Aim of the exercise: All that should come back is the lines of the data below from the one containing "(none, k1.setSlot i" to the one containing "let (b, s) := s.takeFree", inclusive, exactly as they stand.

BEGIN Data to use

-- ==== Sys2Proof/Machine/Security.lean ====
section
/-!
DEFINITION. Critical commands on keys, attestation and boot release (chapter 17): the keeper's commits, KEY_INSTALL, KEY_RETIRE, ATTEST and its
signatures, BOOT_RELEASE, and the hold of node cores.
-/

namespace Sys2Proof.Machine

open Sys2Proof

/-! ## Keeper commits (R436, R437, R441) -/

/-- The keeper with a slot record replaced. -/
def Keeper.setSlot (k : Keeper) (i : Nat) (x : KeySlot) : Keeper := { k with slots := k.slots.set i x }

/-- The record a KEY_INSTALL asks for may still be committed (R443); else its DETAIL. -/
def Keeper.installOk (k : Keeper) (i : Nat) : Option Nat := if (k.slots.getD i {}).state = 1 then some 1 else none

/-- Installers: INSTALLED slots whose RIGHTS hold bit 2. -/
def Keeper.installers (k : Keeper) : List Nat :=
  (List.range 16).filter fun i => (k.slots.getD i {}).state == 1 && bitOf (k.slots.getD i {}).rights 2

/-- A slot may still be retired (R445); else the DETAIL. -/
def Keeper.retireOk (k : Keeper) (i : Nat) : Option Nat :=
  if (k.slots.getD i {}).state ≠ 1 then some 2
  else if k.installers = [i] then some 3
  else none

/-- One commit, an indivisible compare-and-write: whether it was performed, or the DETAIL that refuses it, and the keeper after it. Counters
and leaf indices never move backward. -/
def Keeper.commit (k : Keeper) (c : Commit) : Option Nat × Keeper :=
  let k1 := { k with commits := k.commits + 1 }
  match c with
  | .counter ring pos i v _ =>
    let x := k.slots.getD i {}
    if x.last < v || (x.last == v && x.lastRing == ring && x.lastPos == pos) then
      (none, k1.setSlot i { x with last := v, lastRing := ring, lastPos := pos })
    else (some 0, k)
  | .slot ring pos i y claim =>
    let x := k.slots.getD i {}
    let why := if y.state = 1 then k.installOk i else k.retireOk i
    match why with
    | some d => (some d, k)
    | none =>
      let z := if y.state = 1 then { x with state := 1, key := y.key, rights := y.rights, scope := y.scope, last := max y.last x.last }
        else { x with state := 2, key := [] }
      (none, { k1.setSlot i { z with byRing := ring, byPos := pos } with claims := if claim then k.claims + 1 else k.claims })
  | .leaf _ _ n => (none, { k1 with nextLeaf := max k.nextLeaf n, exhausted := k.exhausted || decide (2 ^ 40 ≤ n) })
  | .minimum _ _ p v => (none, { k1 with mins := k.mins.set p (max (k.mins.getD p 0) v) })

def State.askKeeper (s : State) (c : Commit) : State := { s with keeper := { s.keeper with queue := s.keeper.queue ++ [c] } }

/-- The keeper when the module stops: of each commit in flight, in order, a free value decides whether it was performed (R436). -/
def State.settleKeeper (s : State) : State :=
  let s := s.keeper.queue.foldl (fun s c =>
    let (b, s) := s.takeFree
    if bitOf b 0 then { s with keeper := (s.keeper.commit c).2 } else s) s
  { s with keeper := { s.keeper with queue := [], waiting := [], signing := none, reports := [] } }

/-! ## KEY_INSTALL and KEY_RETIRE (R442 to R446) -/

/-- The key of the packet, unwrapped with the key that authenticated it. -/
def Entry.newKey (e : Entry) : Bytes :=
  let k := sliceB e.pkt (64 + 16) 32
  if bitOf (e.body 4 1) 0 then
    xorBytes k (kmac256 e.key (leBytes 8 (e.hdr 32 8) ++ leBytes 1 (e.body 0 1)) 256 "LV9-1632 WRAP")
  else k

def effKeyInstall (r pos : Nat) (s : State) : State :=
  s.startCmd r pos 0x82 fun s e =>
    let i := e.body 0 1
    let x := s.keySlot i
    let rights := e.body 2 2
    let scope := e.body 1 1
    if 16 ≤ i || 18 ≤ scope || 512 ≤ rights || 2 ≤ e.body 4 1 || !e.zero 5 3 || !e.zero 48 16 then s.endWith r pos stPARAM
    else if e.retried && x.state == 1 && x.key == e.newKey && x.rights == rights && x.scope == scope then s.doneWith r pos
    else if x.state = 1 then s.endWith r pos stPARAM 1
    else if rights = 0 then s.endWith r pos stPARAM
    else s.askKeeper (.slot r pos i { state := 1, key := e.newKey, rights := rights, scope := scope, last := e.body 8 8 } (s.isClaim r e))
def execKeyInstall (r pos : Nat) (s : State) : Out := run (.keyInstall r pos) s (effKeyInstall r pos s)

def effKeyRetire (r pos : Nat) (s : State) : State :=
  s.startCmd r pos 0x83 fun s e =>
    let i := e.body 0 1
    let x := s.keySlot i
    if 16 ≤ i || !e.zero 1 63 then s.endWith r pos stPARAM
    else if e.retried && x.state == 2 && x.byRing == r && x.byPos == pos then s.doneWith r pos
    else match s.keeper.retireOk i with
      | some d => s.endWith r pos stPARAM d
      | none => s.askKeeper (.slot r pos i { state := 2 } false)
def execKeyRetire (r pos : Nat) (s : State) : Out := run (.keyRetire r pos) s (effKeyRetire r pos s)

/-! ## ATTEST (R447 to R449) -/

/-- The word whose field k of width w holds instance k of a register field. -/
def State.packed (s : State) (x : Fld) (n w : Nat) : Nat :=
  (List.range n).foldl (fun v k => v + s.f x k * 2 ^ (w * k)) 0

/-- The words of the report that are registers. -/
def State.wordPart (s : State) : Nat := s.f .ID_PART_CODE + s.fuse.modrev % 2 ^ 16 * 2 ^ 32
def State.wordPresent (s : State) : Nat :=
  s.f .ID_PRESENT_DIES + s.f .ID_PRESENT_HUBS * 2 ^ 16 + s.f .ID_PRESENT_GUESTS * 2 ^ 20
def State.wordFailed (s : State) : Nat := s.f .RST_FAILED_DIES + s.f .RST_FAILED_HUBS * 2 ^ 16 + s.f .RST_FAILED_STACKS * 2 ^ 32

/-- Bytes 0 to 1,503 of the attestation report (Table 17-3). -/
def State.reportText (s : State) (nonce : Bytes) (g : Sign) : Bytes :=
  let slot := fun (x : KeySlot) =>
    [BitVec.ofNat 8 x.state, 0] ++ leBytes 2 x.rights ++ leBytes 1 x.scope ++ zeroBytes 3 ++ leBytes 8 x.last
  let boot := fun p =>
    leBytes 1 (s.f .SEC_BOOT_STATE p) ++ zeroBytes 3 ++ leBytes 4 (s.f .SEC_BOOT_VERSION p) ++
      leBytes 32 (s.keeper.bootHash.fget p 0) ++ leBytes 4 (s.keeper.mins.getD p 0) ++ zeroBytes 4
  leBytes 4 1 ++ leBytes 4 11397 ++ leBytes 8 s.fuse.serial ++ leBytes 8 s.wordPart ++ leBytes 8 g.time ++ sliceB nonce 0 32 ++
    leBytes 8 (s.packed .ID_DIE_STEP_STEP 16 4) ++ leBytes 8 s.wordPresent ++ leBytes 8 s.wordFailed ++
    leBytes 8 (s.packed .ID_PART_MAP_PART 16 4) ++
    leBytes 8 (s.f .ID_PART_VALID_DIES + b2n s.claimed * 2 ^ 16 + b2n s.keeper.rootHash.isSome * 2 ^ 17 +
      min s.keeper.claims (2 ^ 32 - 1) * 2 ^ 32) ++
    sliceB (s.keeper.rootHash.getD []) 0 32 ++ (List.range 16).flatMap (fun i => slot (s.keySlot i)) ++
    (List.range 16).flatMap (fun n => leBytes 16 (if s.diePresent n then s.keeper.dieIds.fget n 0 else 0)) ++
    (List.range 16).flatMap boot ++ sliceB s.keeper.idpk 0 68 ++ zeroBytes 4 ++ leBytes 8 g.leaf ++ zeroBytes 8

/-- The report with the signature that the identity key makes with the leaf. -/
def State.report (s : State) (nonce : Bytes) (g : Sign) : Bytes :=
  let t := s.reportText nonce g
  t ++ (List.range 9893).map fun i => Config.identitySig g.leaf t i

/-- The next waiting ATTEST takes a leaf, when no signature is in progress: steps 1 and 2 of R448. -/
def State.nextSign (s : State) : Nat → State
  | 0 => s
  | n + 1 =>
    if s.keeper.signing.isSome then s
    else match s.keeper.waiting with
      | [] => s
      | (r, pos) :: t =>
        let s := { s with keeper := { s.keeper with waiting := t } }
        if !s.isActive r pos then s.nextSign n
        else if s.keeper.exhausted then (s.endWith r pos stUNSUPPORTED).nextSign n
        else
          let leaf := s.keeper.nextLeaf
          let s := { s with keeper := { s.keeper with signing := some { hub := s.ringHub r, ring := r, pos := pos, leaf := leaf, time := s.now } } }
          s.askKeeper (.leaf r pos (leaf + 1))

/-- The report of a signed ATTEST is written, from the byte on that it has reached, and ends the command. -/
def State.writeReport (s : State) (r pos : Nat) (b : Bytes) : State :=
  match s.entry? r pos with
  | none => s
  | some e =>
    if e.remoteOpen ≠ 0 then s.modEntry r pos fun e => { e with phase := 9 }
    else match s.writeSpans r pos (e.body 32 8) e.prog b with
      | (false, s) => if s.isActive r pos then s else s.dropReport r pos
      | (true, s) =>
        match s.entry? r pos with
        | none => s
        | some e => if !e.active || (e.phase = 4 && e.remoteOpen ≠ 0) then s else s.attestDone r pos e

/-- ATTEST (R449): it waits for a signature, or, signed, goes on writing its report. -/
def effAttest (r pos : Nat) (s : State) : State :=
  s.startCmd r pos 0x87 fun s e =>
    if e.body 32 8 % 64 ≠ 0 || !e.zero 44 20 then s.endWith r pos stPARAM
    else if e.body 40 4 < 11397 then s.endWith r pos stPARAM 4
    else match s.keeper.reports.find? fun x => x.1 == r && x.2.1 == pos with
      | some x => s.writeReport r pos x.2.2.2
      | none =>
        if s.keeper.exhausted then s.endWith r pos stUNSUPPORTED
        else
          let s := { s with keeper := { s.keeper with waiting := s.keeper.waiting ++ [(r, pos)] } }
          s.nextSign (s.keeper.waiting.length + 1)
def execAttest (r pos : Nat) (s : State) : Out := run (.attest r pos) s (effAttest r pos s)

/-- The signature of a hub is finished: the report is written and the next one begins. -/
def effSignatureDone (h dt : Nat) (s : State) : State :=
  let s := s.elapse dt
  match s.keeper.signing with
  | none => s
  | some g =>
    if g.hub ≠ h || !g.ready || !s.hubWorks h then s
    else
      let s := { s with keeper := { s.keeper with signing := none } }
      let s := match (s.entry? g.ring g.pos).filter Entry.active with
        | none => s
        | some e =>
          let b := s.report (sliceB e.pkt 64 32) g
          { s with keeper := { s.keeper with reports := s.keeper.reports ++ [(g.ring, g.pos, g.leaf, b)] } }.writeReport g.ring g.pos b
      s.nextSign (s.keeper.waiting.length + 1)
def execSignatureDone (h dt : Nat) (s : State) : Out := runIf (okHub h) s (effSignatureDone h dt s)

/-! ## Node cores held and started (R450 to R452) -/

/-- Every node core of p is held (R34, R419, R420): the boot image opens to writes, and a running BOOT_RELEASE of p ends with ABORTED. -/
def State.holdCores (s : State) (p : Nat) : State :=
  let mine := fun c => (s.partDies p).contains (c / 16)
  let s := { s with cores := s.cores.drop mine
                    keeper := { s.keeper with bootRange := s.keeper.bootRange.drop fun q => q == p
                                              bootHash := s.keeper.bootHash.drop fun q => q == p } }
  let s := (s.partDies p).foldl (fun s n => s.setF .RST_DIE_CORES_HELD n 1) s
  let s := (s.setF .SEC_BOOT_STATE p 0).setF .SEC_BOOT_VERSION p 0
  let busy := s.openCmds.filter fun (_, e) => e.op == 0x88 && e.active && e.body 0 1 % 16 == p
  busy.foldl (fun s (r, e) => (s.endWith r e.pos stABORTED).incF .RST_COUNTS_ABORTED 0) s

/-- Whether a physical range lies wholly in the stacks of p, outside cellar regions. -/
def State.rangeIn (s : State) (p a len : Nat) : Bool :=
  (List.range ((a + len - 1) / 2048 - a / 2048 + 1)).all fun i =>
    match s.decodePA (max a ((a / 2048 + i) * 2048)) with
    | none => false
    | some (k, off) => s.dieOwner (k / 2) == some p && !s.inCellar k off

/-- A BOOT_RELEASE fails: the image opens to writes again. -/
def State.bootFail (s : State) (r pos p st detail : Nat) (counted : Bool) : State :=
  let s := { s with keeper := { s.keeper with bootRange := s.keeper.bootRange.drop fun q => q == p
                                              bootHash := s.keeper.bootHash.drop fun q => q == p } }
  let s := (s.setF .SEC_BOOT_STATE p 0).endWith r pos st detail
  let s := if counted then s.incF .SEC_EVENTS_BOOT_FAILS 0 else s
  if st = stTAG then s.incF .SEC_EVENTS_TAG_FAILS 0 else if st = stCOUNTER then s.incF .SEC_EVENTS_COUNTER_FAILS 0 else s

/-- Step 6: the node cores of p's working dies start. -/
def State.startCores (s : State) (r pos p image entry version : Nat) : State :=
  let ds := (s.partDies p).filter s.dieWorks
  let s := ds.foldl (fun s n => (s.setF .RST_DIE_CORES_HELD n 0).ranOn n 2) s
  let s := (ds.flatMap fun n => (List.range 16).map fun c => 16 * n + c).foldl (fun s c =>
    s.setCore c { running := true, entry := image + entry, a0 := c, a1 := image }) s
  let s := (s.setF .SEC_BOOT_STATE p (if s.keeper.rootHash.isSome then 2 else 3)).setF .SEC_BOOT_VERSION p version
  s.doneWith r pos (16 * ds.length) 0 version

/-- Reads a physical range for a BOOT_RELEASE, or ends the command. -/
def State.bootRead (s : State) (r pos p a len : Nat) : Option Bytes × State :=
  match s.readPhys (some p) .bulk a len with
  | (.ok b, s) => (some b, s)
  | (.error (x, pa), s) =>
    let s := { s with keeper := { s.keeper with bootRange := s.keeper.bootRange.drop fun q => q == p } }
    (none, (s.setF .SEC_BOOT_STATE p 0).failAccess r pos (.mem x pa) 1 7 (s.hubAgent r))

END Data to use

Written answer:
      (none, k1.setSlot i { x with last := v, lastRing := ring, lastPos := pos })
    else (some 0, k)
  | .slot ring pos i y claim =>
    let x := k.slots.getD i {}
    let why := if y.state = 1 then k.installOk i else k.retireOk i
    match why with
    | some d => (some d, k)
    | none =>
      let z := if y.state = 1 then { x with state := 1, key := y.key, rights := y.rights, scope := y.scope, last := max y.last x.last }
        else { x with state := 2, key := [] }
      (none, { k1.setSlot i { z with byRing := ring, byPos := pos } with claims := if claim then k.claims + 1 else k.claims })
  | .leaf _ _ n => (none, { k1 with nextLeaf := max k.nextLeaf n, exhausted := k.exhausted || decide (2 ^ 40 ≤ n) })
  | .minimum _ _ p v => (none, { k1 with mins := k.mins.set p (max (k.mins.getD p 0) v) })

def State.askKeeper (s : State) (c : Commit) : State := { s with keeper := { s.keeper with queue := s.keeper.queue ++ [c] } }

/-- The keeper when the module stops: of each commit in flight, in order, a free value decides whether it was performed (R436). -/
def State.settleKeeper (s : State) : State :=
  let s := s.keeper.queue.foldl (fun s c =>
    let (b, s) := s.takeFree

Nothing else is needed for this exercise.